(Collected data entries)
■ ■ ■
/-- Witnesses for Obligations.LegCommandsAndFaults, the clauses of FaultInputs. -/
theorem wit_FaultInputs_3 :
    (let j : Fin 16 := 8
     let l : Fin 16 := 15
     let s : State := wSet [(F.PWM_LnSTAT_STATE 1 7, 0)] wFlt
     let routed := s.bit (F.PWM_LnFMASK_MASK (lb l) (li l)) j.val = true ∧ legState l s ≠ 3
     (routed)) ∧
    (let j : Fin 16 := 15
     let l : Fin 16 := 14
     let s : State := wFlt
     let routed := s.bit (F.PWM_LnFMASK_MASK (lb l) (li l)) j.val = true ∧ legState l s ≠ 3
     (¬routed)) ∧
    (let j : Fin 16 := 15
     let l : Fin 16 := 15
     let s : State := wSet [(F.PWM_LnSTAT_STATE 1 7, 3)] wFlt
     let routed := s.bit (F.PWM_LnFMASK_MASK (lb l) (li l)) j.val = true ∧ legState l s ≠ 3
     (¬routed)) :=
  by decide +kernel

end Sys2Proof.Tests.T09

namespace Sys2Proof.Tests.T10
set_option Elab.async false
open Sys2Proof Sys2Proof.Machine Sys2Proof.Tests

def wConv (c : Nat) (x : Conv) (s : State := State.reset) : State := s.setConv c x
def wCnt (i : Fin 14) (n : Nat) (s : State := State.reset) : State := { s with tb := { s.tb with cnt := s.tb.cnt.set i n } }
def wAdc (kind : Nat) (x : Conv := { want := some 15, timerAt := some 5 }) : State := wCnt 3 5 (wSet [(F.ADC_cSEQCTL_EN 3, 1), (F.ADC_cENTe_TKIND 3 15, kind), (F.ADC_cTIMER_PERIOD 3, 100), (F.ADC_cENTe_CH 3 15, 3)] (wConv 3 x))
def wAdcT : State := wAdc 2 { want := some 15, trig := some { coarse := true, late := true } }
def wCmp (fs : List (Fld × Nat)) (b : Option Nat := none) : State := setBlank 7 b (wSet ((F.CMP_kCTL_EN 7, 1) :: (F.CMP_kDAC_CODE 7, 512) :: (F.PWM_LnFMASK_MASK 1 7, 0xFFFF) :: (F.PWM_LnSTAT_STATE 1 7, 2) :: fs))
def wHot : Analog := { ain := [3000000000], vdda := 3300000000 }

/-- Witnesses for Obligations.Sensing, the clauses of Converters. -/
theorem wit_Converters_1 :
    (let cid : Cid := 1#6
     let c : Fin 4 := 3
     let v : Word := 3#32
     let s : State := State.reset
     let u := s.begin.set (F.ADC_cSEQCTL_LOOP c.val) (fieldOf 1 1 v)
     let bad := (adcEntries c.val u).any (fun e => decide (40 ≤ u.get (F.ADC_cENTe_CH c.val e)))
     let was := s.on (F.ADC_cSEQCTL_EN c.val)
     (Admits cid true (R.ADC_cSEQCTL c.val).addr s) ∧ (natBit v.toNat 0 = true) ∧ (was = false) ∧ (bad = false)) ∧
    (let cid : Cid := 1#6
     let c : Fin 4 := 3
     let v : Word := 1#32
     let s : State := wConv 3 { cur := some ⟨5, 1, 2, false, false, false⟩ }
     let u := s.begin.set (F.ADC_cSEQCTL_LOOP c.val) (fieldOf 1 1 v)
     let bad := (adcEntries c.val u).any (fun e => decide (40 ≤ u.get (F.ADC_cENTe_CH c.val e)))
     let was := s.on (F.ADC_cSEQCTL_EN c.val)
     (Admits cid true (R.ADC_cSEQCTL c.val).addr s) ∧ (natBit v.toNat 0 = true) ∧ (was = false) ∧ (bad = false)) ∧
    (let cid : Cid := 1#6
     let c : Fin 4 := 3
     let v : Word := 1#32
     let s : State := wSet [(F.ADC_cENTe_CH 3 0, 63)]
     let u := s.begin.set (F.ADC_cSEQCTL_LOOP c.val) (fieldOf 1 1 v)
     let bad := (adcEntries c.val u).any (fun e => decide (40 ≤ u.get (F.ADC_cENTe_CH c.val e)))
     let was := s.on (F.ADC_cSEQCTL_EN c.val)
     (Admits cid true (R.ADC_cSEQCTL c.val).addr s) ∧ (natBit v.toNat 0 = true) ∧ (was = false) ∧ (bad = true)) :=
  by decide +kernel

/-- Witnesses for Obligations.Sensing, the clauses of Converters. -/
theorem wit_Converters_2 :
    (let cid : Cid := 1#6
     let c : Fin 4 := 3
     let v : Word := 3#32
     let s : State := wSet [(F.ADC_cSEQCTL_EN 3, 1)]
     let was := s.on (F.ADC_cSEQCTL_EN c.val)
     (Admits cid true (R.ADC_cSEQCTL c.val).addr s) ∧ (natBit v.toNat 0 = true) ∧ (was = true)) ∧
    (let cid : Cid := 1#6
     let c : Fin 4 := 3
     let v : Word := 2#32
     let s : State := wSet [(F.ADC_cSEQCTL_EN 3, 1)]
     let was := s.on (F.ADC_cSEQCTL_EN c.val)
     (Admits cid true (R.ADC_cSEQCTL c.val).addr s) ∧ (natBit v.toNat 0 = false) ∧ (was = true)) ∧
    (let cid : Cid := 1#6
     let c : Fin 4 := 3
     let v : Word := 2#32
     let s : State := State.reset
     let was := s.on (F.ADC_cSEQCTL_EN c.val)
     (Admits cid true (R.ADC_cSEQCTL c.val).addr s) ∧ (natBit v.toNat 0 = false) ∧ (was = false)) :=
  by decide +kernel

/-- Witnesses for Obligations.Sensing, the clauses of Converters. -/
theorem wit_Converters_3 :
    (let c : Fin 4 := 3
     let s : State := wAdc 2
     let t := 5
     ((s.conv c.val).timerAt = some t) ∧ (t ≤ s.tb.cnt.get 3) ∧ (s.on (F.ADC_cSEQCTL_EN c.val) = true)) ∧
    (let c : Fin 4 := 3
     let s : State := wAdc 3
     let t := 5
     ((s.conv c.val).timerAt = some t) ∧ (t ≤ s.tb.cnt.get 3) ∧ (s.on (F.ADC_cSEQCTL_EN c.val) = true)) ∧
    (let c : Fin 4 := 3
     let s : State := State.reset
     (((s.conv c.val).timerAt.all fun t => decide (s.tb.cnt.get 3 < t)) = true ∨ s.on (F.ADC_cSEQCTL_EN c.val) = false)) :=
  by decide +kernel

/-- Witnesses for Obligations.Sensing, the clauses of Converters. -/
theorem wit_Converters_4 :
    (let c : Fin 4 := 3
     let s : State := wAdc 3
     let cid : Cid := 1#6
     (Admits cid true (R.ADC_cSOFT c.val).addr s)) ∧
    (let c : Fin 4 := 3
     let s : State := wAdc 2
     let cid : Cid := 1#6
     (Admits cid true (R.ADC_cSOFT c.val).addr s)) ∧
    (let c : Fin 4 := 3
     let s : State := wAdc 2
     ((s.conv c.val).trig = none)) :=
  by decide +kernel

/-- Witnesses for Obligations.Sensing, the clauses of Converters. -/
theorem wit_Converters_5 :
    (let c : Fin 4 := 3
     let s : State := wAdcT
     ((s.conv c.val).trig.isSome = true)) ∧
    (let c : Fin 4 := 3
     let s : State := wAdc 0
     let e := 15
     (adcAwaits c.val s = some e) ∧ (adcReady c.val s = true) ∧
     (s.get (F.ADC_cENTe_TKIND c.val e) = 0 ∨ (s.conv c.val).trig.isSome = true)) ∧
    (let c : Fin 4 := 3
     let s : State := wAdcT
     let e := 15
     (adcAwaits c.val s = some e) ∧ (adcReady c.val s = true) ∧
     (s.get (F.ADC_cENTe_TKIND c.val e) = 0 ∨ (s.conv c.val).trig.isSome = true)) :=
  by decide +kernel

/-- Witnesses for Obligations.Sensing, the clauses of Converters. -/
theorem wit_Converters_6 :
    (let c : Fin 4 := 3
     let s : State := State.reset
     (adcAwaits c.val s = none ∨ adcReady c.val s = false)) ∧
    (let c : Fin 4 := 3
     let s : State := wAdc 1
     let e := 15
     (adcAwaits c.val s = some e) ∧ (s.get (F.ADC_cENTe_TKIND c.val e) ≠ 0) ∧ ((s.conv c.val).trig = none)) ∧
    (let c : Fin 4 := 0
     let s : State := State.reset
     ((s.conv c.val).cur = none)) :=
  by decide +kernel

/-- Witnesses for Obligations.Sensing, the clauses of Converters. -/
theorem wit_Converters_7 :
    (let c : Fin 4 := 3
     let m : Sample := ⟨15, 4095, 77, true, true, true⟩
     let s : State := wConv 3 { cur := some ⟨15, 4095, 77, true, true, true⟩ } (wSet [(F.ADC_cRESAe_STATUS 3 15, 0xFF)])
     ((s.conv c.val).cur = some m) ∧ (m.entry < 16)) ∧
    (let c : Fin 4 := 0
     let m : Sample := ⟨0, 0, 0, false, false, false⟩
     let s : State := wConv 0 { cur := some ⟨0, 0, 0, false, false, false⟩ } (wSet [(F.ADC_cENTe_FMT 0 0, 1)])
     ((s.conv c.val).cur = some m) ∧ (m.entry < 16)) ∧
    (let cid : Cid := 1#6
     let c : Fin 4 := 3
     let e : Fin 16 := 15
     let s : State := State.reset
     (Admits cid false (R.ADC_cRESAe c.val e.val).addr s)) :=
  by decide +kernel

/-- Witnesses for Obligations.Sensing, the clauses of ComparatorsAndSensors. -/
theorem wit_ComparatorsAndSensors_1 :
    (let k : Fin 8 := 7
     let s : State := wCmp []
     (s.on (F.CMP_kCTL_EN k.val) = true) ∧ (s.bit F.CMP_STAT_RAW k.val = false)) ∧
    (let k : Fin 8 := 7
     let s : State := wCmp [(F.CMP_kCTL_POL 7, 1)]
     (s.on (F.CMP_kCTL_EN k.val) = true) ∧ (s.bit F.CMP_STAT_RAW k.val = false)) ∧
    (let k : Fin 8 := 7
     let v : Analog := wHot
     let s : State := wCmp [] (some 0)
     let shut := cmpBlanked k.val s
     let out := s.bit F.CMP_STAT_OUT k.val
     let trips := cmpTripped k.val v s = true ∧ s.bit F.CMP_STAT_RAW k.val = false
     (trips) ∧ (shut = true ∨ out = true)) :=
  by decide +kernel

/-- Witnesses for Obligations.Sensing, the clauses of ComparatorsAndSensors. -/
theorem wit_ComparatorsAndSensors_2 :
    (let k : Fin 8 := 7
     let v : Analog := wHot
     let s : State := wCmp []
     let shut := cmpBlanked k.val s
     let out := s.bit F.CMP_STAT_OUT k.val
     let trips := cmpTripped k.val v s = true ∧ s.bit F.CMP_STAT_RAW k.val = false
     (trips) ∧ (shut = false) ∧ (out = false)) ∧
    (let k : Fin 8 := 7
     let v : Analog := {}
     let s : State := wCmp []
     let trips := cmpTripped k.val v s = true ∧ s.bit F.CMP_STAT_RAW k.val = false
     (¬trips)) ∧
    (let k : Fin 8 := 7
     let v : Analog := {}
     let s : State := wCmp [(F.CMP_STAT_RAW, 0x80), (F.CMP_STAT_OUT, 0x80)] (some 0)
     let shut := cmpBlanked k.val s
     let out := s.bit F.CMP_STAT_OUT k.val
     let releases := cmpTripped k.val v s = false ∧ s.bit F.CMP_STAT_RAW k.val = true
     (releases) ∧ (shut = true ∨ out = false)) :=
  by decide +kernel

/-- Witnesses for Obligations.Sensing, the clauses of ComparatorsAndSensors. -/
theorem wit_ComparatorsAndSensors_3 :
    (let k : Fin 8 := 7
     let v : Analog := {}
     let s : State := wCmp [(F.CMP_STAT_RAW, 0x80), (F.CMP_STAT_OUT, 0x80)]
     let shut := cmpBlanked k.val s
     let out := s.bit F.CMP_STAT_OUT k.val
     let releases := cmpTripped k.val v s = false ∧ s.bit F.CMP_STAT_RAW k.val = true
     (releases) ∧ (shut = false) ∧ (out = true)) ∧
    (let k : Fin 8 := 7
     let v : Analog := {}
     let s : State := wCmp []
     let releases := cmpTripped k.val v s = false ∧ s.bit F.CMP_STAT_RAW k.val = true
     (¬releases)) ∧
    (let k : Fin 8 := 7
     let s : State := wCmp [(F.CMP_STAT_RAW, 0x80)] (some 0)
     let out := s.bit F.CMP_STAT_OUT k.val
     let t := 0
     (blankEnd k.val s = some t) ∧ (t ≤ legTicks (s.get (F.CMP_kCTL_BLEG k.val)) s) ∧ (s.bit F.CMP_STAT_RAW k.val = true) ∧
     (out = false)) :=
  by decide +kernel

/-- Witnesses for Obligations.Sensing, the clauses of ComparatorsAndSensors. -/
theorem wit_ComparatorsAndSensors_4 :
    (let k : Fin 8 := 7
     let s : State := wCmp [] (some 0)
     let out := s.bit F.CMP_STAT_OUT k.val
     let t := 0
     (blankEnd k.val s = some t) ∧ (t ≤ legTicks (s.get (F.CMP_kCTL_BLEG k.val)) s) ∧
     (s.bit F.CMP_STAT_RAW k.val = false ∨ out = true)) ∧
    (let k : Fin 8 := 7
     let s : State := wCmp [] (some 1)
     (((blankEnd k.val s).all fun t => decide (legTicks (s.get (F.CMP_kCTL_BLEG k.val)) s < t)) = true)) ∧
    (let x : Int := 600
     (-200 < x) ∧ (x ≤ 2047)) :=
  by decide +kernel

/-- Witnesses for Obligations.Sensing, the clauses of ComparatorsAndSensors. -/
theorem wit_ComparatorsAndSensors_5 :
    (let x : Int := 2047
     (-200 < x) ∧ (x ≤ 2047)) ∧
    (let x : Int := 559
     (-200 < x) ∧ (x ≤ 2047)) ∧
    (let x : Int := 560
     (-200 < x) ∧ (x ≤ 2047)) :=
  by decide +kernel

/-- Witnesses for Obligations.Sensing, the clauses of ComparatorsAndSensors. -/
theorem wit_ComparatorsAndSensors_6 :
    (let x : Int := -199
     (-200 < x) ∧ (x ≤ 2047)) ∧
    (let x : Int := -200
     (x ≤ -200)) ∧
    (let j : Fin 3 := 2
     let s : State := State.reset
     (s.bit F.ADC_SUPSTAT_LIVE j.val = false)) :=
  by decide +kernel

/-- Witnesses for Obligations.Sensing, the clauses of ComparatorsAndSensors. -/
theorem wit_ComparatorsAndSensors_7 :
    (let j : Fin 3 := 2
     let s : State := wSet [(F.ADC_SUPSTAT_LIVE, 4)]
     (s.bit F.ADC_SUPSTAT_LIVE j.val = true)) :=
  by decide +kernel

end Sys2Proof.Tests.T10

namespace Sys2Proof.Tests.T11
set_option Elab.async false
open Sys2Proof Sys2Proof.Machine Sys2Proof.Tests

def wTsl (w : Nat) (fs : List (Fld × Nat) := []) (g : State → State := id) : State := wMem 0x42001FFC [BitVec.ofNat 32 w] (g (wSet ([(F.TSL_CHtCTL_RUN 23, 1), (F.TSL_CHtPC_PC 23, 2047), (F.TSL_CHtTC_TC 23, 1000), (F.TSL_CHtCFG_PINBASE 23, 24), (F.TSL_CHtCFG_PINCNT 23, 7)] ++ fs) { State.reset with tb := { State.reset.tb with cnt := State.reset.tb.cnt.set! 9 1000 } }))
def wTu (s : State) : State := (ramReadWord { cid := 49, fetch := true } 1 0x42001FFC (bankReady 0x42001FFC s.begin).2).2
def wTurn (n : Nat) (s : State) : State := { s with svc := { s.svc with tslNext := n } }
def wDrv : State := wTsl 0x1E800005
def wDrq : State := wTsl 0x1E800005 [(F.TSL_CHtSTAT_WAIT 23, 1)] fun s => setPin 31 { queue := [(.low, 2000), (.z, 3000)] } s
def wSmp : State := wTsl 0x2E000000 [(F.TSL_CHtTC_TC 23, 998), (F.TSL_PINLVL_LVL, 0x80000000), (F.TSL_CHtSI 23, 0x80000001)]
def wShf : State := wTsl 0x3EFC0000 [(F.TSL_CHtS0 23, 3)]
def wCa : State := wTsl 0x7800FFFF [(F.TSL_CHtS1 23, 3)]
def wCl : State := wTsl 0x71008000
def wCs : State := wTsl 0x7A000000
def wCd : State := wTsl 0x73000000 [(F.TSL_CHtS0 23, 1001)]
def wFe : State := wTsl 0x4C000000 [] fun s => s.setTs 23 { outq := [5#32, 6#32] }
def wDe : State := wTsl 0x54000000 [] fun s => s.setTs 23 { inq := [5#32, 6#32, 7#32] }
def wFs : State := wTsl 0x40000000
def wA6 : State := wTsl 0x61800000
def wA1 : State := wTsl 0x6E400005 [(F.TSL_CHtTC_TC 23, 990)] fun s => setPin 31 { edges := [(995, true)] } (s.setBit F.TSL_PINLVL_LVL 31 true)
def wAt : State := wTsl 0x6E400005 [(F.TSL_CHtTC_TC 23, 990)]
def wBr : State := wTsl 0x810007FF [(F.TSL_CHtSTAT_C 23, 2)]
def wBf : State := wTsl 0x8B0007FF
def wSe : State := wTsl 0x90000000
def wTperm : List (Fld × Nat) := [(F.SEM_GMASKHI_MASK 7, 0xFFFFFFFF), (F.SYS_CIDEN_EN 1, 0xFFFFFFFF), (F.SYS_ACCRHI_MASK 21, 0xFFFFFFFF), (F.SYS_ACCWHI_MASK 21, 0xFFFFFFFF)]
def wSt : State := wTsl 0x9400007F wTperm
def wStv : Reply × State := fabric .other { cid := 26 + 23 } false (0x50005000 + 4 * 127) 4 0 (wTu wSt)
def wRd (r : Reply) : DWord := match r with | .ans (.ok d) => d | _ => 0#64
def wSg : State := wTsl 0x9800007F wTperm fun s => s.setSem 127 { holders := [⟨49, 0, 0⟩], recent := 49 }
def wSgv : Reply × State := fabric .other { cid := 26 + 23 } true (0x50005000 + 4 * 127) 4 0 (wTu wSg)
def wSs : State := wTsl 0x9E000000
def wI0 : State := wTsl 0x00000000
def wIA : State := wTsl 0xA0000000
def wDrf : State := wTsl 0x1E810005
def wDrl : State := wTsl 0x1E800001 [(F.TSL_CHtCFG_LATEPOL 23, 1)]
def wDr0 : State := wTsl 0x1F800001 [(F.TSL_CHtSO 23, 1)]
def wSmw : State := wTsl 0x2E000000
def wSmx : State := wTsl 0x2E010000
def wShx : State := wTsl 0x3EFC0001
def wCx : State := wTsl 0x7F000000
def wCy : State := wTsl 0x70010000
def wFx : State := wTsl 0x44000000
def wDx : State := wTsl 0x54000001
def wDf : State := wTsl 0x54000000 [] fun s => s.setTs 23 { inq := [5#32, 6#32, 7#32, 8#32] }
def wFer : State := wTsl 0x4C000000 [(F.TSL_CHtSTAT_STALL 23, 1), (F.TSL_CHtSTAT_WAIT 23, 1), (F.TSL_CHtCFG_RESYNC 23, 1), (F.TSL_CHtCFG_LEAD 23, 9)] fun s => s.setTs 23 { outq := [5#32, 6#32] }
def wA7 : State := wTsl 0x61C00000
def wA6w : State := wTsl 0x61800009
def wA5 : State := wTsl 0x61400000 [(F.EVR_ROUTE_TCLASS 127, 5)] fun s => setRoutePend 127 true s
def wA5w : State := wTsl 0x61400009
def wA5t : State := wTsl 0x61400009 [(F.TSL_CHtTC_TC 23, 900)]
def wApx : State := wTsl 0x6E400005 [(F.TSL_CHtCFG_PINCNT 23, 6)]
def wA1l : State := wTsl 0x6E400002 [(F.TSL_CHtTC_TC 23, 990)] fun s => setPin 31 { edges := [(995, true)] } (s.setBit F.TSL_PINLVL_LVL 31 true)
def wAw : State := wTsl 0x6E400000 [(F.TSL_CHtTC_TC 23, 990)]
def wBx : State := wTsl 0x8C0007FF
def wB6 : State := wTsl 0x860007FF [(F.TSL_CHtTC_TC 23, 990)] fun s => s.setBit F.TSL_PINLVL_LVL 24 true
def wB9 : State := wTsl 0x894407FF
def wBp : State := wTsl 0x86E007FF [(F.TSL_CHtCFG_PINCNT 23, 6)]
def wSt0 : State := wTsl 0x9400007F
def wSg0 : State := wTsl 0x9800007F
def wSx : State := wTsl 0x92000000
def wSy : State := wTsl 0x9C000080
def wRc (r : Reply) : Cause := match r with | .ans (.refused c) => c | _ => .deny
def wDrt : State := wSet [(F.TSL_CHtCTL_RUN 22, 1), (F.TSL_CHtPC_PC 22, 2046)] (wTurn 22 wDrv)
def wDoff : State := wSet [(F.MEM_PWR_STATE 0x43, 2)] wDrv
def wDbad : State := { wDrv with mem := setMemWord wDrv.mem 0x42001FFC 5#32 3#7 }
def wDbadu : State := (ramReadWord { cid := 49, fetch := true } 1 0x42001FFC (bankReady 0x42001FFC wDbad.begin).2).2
■ ■ ■
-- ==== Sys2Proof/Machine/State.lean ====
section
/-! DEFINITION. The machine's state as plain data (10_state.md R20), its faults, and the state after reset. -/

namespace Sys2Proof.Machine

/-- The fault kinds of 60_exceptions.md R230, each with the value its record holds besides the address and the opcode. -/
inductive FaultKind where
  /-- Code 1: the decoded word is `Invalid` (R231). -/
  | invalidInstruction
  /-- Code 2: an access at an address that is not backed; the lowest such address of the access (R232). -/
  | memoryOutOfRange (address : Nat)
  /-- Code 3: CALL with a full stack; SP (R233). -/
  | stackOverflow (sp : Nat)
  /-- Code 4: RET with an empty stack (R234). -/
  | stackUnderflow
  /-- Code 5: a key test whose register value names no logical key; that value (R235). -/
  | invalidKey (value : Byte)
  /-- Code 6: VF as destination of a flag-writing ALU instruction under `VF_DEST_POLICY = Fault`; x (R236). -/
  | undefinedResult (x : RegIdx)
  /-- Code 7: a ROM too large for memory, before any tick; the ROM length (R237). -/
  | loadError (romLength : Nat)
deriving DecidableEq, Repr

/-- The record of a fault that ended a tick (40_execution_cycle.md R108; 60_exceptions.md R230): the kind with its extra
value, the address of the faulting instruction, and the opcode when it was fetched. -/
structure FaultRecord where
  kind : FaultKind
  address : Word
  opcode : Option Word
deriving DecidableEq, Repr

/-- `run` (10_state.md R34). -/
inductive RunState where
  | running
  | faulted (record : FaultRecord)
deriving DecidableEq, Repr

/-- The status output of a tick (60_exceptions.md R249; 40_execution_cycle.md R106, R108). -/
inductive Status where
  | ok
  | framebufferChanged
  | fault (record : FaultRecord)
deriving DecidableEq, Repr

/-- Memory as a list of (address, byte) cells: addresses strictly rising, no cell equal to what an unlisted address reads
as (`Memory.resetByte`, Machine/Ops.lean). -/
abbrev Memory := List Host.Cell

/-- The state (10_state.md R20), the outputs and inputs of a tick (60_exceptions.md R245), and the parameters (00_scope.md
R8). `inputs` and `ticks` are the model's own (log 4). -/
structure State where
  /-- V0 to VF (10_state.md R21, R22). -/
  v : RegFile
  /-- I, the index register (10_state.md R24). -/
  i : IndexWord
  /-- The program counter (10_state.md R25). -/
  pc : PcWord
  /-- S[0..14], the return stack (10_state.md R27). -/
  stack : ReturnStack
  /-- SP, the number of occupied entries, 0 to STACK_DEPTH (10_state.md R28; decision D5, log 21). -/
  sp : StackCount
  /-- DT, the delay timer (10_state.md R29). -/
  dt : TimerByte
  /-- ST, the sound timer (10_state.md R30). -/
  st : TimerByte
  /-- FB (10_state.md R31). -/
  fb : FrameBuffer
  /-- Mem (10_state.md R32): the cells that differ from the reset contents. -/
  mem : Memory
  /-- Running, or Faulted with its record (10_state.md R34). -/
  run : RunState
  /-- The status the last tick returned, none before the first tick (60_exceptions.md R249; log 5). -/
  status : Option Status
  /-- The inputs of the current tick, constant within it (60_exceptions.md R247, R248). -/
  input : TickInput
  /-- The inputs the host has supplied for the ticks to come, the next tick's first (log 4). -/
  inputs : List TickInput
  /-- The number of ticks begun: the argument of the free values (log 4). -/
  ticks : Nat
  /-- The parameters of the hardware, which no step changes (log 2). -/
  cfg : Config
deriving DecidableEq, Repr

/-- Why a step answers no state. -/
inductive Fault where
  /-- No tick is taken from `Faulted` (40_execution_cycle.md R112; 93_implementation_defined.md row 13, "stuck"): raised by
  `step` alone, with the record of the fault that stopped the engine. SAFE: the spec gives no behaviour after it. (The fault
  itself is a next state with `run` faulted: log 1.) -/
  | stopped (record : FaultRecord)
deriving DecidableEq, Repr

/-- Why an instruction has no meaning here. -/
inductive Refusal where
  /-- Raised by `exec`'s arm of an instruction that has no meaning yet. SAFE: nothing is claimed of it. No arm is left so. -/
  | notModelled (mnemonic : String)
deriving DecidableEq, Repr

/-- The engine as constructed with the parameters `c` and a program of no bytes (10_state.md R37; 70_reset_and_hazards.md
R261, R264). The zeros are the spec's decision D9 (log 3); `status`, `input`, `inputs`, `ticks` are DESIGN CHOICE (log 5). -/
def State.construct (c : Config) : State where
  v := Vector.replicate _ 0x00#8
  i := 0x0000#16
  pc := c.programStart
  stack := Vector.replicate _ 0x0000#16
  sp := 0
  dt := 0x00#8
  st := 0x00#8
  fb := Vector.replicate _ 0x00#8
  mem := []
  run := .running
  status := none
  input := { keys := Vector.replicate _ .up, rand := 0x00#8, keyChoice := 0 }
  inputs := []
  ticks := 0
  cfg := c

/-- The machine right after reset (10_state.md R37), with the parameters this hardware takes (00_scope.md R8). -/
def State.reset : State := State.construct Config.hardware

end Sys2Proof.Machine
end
■ ■ ■
Copy each line above containing the string "from".

EXERCISE RESULT:
  /-- Mem (10_state.md R32): the cells that differ from the reset contents. -/
  /-- No tick is taken from `Faulted` (40_execution_cycle.md R112; 93_implementation_defined.md row 13, "stuck"): raised by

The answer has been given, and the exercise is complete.